==== Entries shown ====

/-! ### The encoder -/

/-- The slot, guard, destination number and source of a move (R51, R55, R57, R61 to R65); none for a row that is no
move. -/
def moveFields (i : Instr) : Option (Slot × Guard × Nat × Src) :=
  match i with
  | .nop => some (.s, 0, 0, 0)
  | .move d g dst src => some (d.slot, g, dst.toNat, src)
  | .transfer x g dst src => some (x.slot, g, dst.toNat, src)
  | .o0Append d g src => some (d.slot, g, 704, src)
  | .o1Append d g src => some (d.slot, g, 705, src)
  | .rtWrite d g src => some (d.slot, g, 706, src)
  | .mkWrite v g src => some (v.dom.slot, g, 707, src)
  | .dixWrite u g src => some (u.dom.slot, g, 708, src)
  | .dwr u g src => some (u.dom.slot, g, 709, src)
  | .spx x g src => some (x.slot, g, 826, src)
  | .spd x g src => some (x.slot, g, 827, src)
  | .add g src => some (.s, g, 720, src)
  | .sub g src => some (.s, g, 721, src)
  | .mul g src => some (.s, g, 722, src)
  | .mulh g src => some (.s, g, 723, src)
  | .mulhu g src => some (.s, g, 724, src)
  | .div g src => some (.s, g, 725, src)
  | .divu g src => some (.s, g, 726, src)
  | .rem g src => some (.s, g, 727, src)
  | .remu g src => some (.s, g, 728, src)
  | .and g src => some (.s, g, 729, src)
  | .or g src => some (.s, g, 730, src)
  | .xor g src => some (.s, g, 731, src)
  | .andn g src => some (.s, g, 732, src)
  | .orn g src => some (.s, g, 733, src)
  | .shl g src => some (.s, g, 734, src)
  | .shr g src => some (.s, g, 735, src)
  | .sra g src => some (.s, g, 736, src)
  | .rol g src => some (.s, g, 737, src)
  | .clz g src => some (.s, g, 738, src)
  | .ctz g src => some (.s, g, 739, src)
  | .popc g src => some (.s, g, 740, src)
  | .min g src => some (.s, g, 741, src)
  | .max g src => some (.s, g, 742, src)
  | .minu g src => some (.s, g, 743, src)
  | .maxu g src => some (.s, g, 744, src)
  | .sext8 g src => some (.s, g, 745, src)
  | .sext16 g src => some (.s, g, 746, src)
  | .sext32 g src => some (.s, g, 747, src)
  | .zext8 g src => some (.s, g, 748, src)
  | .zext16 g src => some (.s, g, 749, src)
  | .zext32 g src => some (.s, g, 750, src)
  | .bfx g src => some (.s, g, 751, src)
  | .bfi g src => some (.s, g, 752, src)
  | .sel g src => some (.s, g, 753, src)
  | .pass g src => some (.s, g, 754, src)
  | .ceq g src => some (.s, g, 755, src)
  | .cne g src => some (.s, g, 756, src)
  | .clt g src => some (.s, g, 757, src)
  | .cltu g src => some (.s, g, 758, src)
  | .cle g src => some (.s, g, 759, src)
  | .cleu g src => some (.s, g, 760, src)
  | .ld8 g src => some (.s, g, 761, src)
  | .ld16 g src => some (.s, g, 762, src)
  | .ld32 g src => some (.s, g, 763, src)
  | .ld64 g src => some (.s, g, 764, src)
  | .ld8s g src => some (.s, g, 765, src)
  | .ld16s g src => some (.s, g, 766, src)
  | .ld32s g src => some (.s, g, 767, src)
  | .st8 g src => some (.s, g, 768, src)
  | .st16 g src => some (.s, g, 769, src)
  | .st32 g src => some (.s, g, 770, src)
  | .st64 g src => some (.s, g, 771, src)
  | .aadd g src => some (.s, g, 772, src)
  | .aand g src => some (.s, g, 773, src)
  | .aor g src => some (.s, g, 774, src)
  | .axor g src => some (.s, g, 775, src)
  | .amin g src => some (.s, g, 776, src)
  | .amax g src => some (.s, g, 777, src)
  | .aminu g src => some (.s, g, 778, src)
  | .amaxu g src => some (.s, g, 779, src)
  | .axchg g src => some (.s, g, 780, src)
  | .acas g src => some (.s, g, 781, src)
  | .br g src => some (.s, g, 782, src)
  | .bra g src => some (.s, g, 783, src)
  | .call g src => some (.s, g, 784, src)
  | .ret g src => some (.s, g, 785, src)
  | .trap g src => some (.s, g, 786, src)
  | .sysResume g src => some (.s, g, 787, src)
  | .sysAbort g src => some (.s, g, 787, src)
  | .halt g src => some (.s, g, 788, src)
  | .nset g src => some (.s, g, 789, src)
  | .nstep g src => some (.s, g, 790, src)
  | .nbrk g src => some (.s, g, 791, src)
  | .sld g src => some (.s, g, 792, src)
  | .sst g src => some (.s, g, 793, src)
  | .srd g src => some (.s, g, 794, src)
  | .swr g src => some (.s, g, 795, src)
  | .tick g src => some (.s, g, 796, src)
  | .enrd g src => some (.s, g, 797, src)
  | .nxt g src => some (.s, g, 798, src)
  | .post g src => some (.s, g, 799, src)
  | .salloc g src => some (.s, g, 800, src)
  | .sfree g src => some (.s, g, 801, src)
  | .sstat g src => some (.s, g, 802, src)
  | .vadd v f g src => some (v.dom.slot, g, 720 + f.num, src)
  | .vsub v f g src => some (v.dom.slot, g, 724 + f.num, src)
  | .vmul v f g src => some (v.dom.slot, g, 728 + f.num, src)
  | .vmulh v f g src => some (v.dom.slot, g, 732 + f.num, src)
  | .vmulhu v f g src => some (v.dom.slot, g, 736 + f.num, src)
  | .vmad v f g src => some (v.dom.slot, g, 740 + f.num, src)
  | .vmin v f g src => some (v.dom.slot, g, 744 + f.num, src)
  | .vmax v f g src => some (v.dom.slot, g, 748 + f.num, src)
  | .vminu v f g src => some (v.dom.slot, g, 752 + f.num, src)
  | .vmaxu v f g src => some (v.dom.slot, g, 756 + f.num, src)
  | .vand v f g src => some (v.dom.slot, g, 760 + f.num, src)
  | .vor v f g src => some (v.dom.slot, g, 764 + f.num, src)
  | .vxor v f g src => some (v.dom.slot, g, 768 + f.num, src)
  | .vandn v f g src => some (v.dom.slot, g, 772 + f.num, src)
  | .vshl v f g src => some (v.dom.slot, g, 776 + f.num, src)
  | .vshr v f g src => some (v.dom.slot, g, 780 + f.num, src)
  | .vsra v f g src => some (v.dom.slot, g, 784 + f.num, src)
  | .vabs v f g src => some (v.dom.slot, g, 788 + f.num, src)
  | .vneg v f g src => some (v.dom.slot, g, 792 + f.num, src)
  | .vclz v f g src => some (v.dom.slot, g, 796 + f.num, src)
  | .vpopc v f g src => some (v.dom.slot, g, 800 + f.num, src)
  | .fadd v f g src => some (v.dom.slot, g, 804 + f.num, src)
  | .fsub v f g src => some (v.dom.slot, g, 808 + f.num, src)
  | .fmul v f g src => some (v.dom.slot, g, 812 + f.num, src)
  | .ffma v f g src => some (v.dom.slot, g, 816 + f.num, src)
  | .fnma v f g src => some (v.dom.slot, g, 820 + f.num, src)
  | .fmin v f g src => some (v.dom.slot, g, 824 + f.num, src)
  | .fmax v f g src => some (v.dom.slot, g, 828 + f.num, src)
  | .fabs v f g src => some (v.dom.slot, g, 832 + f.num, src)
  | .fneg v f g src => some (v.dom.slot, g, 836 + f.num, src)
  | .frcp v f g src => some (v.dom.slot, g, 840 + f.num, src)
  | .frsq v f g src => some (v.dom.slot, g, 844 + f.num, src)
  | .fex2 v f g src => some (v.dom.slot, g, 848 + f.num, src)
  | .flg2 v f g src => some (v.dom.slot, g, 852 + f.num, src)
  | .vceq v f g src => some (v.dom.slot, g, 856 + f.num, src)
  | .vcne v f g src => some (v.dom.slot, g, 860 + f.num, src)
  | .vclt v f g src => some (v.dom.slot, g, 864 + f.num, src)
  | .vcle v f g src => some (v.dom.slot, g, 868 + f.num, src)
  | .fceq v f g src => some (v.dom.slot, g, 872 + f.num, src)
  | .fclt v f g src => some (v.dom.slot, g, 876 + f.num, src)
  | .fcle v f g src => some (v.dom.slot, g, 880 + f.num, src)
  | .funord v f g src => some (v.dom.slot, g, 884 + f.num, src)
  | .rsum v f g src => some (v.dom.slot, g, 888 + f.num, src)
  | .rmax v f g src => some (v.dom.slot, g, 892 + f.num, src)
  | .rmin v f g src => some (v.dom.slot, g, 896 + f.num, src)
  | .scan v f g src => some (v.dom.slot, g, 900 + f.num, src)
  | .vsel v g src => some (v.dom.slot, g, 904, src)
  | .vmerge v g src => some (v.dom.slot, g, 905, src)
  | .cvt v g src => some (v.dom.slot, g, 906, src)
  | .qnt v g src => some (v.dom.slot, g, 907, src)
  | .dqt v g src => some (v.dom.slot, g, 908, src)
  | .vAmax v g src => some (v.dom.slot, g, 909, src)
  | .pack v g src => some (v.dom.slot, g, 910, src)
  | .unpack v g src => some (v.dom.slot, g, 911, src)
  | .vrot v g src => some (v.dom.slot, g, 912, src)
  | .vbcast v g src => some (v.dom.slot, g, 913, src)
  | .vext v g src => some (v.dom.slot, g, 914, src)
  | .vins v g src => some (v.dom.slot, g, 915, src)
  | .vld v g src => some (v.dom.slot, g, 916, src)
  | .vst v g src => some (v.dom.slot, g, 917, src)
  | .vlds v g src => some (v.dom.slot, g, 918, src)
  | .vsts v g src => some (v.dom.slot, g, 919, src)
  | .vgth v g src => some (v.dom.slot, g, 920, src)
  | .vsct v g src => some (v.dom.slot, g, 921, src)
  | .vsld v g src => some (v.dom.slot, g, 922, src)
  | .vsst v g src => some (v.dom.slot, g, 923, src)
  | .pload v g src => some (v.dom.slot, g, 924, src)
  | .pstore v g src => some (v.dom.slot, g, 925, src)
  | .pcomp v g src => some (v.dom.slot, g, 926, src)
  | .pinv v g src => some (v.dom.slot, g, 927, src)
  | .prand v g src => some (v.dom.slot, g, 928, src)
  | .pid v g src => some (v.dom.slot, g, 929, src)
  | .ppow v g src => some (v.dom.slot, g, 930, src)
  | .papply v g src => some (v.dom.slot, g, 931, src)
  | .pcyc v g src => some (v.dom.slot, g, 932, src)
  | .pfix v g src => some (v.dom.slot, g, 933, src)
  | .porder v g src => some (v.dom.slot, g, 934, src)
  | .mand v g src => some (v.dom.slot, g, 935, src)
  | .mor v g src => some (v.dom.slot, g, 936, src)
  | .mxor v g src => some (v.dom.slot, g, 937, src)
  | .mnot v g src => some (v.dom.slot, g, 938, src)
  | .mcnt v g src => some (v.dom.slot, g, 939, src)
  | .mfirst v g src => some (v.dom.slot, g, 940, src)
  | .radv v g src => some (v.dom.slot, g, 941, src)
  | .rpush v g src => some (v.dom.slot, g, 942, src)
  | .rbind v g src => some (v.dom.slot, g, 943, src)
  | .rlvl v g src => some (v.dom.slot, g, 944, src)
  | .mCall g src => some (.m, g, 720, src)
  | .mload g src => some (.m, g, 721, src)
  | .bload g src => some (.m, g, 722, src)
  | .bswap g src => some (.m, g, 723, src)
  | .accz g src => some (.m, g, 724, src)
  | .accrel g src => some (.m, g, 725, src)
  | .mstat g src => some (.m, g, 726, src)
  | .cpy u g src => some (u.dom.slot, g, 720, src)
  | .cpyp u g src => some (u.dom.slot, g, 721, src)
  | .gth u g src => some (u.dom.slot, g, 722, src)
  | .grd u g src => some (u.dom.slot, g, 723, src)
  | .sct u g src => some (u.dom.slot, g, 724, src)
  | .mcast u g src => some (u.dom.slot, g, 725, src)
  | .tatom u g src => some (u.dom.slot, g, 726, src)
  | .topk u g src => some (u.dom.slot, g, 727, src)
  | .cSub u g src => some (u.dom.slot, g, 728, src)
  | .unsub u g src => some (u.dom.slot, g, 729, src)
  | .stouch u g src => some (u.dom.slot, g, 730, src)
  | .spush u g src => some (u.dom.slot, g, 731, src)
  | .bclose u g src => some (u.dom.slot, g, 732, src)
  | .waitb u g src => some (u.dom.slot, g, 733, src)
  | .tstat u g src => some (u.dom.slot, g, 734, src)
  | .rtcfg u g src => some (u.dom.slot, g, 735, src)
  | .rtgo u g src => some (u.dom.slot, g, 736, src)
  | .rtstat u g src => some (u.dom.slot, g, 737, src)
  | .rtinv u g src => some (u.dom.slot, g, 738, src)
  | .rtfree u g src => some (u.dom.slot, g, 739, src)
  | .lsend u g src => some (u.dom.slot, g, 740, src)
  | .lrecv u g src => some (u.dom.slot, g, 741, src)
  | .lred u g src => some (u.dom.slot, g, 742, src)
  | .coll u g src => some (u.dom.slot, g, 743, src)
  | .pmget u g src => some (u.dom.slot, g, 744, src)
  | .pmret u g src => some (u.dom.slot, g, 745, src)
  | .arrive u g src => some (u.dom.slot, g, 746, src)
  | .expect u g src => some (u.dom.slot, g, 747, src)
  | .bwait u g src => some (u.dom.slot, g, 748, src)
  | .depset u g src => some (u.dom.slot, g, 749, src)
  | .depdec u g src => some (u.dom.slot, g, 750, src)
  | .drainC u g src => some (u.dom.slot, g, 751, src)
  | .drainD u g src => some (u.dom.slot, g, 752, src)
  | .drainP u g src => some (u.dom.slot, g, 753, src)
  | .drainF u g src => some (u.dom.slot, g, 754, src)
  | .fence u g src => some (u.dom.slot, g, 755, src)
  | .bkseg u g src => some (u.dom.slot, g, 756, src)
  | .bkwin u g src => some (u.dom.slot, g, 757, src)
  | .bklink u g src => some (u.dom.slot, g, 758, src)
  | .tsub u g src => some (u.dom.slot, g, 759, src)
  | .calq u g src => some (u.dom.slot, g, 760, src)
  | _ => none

====
==== Entries shown ====

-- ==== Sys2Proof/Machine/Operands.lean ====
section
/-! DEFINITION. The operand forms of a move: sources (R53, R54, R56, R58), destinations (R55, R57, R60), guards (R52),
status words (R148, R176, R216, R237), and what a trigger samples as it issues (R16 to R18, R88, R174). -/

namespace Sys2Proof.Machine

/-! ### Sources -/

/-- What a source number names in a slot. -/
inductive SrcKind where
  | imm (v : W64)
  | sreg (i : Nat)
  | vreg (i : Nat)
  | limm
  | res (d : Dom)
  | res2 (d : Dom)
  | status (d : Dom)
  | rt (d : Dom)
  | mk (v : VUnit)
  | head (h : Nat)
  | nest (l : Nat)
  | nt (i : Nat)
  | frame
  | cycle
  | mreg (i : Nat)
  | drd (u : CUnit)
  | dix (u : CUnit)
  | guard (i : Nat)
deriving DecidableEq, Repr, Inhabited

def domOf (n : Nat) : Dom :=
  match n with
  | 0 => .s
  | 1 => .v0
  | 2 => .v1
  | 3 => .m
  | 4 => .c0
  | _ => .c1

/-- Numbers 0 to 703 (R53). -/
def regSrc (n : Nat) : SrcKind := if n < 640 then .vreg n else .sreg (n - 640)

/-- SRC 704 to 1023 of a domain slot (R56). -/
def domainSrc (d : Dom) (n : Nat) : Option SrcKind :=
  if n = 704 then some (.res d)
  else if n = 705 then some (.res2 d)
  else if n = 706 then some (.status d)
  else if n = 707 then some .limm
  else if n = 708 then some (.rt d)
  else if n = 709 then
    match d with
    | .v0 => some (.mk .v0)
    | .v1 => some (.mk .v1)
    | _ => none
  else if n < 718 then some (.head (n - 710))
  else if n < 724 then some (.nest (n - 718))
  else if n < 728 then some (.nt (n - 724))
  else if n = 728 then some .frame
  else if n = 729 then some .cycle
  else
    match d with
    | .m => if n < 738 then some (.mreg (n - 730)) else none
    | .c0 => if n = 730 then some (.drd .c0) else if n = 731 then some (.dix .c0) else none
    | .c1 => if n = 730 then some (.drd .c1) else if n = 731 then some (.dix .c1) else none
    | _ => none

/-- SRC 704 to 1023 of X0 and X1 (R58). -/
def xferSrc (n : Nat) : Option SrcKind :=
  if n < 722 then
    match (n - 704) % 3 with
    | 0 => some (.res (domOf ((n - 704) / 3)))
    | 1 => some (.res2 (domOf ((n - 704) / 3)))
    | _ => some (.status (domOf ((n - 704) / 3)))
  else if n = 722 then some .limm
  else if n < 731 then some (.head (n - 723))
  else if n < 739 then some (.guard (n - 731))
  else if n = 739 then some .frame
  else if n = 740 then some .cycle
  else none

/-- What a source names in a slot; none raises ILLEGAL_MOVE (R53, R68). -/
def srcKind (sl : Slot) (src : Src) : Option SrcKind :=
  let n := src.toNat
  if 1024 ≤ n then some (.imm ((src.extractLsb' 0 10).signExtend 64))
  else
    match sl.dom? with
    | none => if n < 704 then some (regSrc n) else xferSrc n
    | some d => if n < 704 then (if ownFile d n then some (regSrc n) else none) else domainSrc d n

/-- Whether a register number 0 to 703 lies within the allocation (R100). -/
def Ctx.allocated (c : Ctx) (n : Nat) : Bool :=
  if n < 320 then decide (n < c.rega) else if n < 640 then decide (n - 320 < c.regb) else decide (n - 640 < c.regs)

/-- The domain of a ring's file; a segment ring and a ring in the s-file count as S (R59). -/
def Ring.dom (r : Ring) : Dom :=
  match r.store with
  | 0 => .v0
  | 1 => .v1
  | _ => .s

====

**Exercise objective:** The lines you need are those holding the word "sreg"; copy each of them from the material above.

**Your response:**
  | sreg (i : Nat)
def regSrc (n : Nat) : SrcKind := if n < 640 then .vreg n else .sreg (n - 640)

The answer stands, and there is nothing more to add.